"Host" is the word to look for; copy each line of the listing where it occurs.

◆ Information given ◆
= = = = =

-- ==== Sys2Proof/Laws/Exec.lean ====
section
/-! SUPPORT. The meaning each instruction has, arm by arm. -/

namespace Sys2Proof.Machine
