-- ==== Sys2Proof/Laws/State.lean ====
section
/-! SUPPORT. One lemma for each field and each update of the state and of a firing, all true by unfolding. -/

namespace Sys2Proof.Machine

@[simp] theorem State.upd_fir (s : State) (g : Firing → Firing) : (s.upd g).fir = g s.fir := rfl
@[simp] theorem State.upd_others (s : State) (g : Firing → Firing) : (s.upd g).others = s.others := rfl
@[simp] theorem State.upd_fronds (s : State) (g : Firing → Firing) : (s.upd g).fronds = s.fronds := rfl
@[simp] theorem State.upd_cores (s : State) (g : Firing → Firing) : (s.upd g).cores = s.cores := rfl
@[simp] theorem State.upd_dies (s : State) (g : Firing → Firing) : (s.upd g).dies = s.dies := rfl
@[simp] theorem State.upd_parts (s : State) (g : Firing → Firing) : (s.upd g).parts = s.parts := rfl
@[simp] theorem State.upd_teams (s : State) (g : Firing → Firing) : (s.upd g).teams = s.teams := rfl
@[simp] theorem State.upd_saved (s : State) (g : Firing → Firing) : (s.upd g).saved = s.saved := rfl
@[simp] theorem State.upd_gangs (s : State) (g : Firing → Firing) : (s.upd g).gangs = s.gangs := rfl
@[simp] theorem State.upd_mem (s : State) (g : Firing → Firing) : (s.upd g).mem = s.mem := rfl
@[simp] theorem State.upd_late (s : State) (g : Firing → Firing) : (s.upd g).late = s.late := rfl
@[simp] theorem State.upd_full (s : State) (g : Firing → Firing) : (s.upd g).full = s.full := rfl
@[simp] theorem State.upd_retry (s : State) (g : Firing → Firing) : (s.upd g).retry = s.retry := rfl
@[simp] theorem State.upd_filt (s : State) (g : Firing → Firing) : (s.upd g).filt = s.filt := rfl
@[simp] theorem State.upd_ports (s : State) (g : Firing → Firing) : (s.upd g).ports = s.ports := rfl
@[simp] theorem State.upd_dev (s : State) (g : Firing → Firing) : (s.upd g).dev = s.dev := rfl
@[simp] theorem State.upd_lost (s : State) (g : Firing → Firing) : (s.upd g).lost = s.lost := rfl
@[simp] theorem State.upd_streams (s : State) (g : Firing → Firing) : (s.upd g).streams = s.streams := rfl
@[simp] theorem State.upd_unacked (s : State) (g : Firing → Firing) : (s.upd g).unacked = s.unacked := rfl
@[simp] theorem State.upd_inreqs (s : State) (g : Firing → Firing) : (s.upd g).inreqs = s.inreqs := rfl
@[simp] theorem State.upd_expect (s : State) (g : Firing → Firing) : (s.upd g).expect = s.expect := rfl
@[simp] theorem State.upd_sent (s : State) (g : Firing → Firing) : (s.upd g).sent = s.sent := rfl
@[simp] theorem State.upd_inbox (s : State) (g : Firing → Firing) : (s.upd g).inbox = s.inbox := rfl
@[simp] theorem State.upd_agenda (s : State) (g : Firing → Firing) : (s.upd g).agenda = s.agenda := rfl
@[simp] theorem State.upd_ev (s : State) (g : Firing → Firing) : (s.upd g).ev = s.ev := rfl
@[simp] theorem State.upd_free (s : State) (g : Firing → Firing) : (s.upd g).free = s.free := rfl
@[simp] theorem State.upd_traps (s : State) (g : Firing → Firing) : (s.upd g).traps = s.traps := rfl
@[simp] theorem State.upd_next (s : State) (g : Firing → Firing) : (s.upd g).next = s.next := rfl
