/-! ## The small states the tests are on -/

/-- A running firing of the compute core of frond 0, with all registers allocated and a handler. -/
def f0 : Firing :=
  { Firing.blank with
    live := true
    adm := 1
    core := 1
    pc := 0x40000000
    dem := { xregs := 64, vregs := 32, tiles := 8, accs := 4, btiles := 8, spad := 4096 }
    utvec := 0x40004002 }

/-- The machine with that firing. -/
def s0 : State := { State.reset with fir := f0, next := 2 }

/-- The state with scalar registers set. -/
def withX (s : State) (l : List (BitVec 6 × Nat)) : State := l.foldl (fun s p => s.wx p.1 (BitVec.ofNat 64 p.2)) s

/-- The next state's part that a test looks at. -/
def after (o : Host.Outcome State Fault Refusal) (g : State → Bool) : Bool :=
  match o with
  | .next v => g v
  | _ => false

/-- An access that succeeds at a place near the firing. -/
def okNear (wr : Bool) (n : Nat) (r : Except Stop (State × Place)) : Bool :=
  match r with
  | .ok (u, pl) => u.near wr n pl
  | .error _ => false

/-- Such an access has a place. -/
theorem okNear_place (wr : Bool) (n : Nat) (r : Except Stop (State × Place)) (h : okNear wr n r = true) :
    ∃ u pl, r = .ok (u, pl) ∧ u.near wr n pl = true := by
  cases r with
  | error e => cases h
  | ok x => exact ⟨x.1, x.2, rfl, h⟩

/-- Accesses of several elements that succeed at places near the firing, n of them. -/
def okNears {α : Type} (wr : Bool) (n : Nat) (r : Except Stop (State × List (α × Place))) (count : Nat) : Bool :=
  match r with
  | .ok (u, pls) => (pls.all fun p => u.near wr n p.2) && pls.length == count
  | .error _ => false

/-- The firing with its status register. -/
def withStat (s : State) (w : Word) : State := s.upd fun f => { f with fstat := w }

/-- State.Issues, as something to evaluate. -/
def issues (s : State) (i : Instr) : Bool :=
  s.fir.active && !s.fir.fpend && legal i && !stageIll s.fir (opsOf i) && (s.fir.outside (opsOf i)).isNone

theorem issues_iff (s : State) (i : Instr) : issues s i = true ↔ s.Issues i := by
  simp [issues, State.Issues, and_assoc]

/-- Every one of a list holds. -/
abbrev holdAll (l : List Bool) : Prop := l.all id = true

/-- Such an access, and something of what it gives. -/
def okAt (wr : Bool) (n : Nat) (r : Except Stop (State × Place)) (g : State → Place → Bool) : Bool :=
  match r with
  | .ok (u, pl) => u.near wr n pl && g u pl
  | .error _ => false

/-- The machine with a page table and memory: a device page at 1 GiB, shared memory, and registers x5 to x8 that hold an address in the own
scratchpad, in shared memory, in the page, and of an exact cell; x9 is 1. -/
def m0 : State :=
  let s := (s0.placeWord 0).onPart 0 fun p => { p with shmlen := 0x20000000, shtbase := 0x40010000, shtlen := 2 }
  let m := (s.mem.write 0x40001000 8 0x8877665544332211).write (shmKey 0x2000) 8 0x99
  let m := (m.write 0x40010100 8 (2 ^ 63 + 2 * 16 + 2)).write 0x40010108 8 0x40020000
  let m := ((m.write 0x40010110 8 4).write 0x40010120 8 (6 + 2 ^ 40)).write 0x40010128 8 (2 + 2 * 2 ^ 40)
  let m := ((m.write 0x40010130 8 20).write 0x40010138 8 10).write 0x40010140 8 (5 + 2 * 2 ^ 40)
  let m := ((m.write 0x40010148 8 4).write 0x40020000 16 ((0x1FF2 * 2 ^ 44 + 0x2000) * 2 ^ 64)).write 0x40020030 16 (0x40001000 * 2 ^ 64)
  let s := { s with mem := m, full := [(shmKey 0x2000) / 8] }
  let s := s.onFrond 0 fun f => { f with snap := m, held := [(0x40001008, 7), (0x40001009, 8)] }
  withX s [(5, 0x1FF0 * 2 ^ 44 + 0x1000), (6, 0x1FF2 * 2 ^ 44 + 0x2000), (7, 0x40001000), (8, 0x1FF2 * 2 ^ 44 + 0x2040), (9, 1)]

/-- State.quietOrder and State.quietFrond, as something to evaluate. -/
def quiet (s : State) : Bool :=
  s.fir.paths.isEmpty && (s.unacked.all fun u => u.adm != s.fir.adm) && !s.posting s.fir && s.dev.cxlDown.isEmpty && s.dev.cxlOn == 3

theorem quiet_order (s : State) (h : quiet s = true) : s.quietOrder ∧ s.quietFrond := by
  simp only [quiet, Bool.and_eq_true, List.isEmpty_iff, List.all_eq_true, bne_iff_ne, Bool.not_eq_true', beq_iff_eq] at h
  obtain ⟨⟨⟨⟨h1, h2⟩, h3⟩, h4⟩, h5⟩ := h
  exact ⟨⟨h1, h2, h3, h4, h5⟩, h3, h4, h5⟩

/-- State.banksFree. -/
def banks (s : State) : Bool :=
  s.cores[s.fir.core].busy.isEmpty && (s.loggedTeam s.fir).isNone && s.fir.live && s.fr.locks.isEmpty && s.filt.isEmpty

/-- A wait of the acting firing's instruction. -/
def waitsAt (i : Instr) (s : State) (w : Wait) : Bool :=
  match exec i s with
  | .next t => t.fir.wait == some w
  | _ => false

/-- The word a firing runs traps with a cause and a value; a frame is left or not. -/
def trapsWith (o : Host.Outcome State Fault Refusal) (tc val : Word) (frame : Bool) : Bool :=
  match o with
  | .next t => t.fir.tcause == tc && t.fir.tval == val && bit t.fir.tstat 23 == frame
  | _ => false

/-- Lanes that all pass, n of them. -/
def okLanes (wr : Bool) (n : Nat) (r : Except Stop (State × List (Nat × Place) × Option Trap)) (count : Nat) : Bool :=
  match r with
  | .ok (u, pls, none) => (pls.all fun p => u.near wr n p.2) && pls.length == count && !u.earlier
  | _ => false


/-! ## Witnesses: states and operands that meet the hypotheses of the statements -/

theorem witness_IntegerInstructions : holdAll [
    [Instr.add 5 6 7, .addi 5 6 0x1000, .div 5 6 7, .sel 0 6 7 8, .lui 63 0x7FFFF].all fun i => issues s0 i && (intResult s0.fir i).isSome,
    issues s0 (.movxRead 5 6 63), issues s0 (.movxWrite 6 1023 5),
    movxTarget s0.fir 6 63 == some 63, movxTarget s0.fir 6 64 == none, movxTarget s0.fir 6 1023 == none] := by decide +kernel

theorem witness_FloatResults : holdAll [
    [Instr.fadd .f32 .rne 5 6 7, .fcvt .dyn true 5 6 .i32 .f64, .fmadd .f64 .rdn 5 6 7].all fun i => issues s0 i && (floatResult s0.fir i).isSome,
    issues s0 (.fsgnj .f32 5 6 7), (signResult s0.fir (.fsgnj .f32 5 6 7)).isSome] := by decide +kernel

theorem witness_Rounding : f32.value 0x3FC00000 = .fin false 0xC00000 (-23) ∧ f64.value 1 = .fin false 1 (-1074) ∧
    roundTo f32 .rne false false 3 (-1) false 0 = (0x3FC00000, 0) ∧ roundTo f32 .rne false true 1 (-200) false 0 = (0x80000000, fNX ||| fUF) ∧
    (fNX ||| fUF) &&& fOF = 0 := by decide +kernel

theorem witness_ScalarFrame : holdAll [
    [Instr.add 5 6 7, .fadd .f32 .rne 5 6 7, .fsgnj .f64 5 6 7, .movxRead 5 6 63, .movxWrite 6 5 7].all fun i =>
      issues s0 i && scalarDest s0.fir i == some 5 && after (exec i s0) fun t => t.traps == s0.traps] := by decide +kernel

= = = = =

◆ Completed exercise ◆
def after (o : Host.Outcome State Fault Refusal) (g : State → Bool) : Bool :=
def trapsWith (o : Host.Outcome State Fault Refusal) (tc val : Word) (frame : Bool) : Bool :=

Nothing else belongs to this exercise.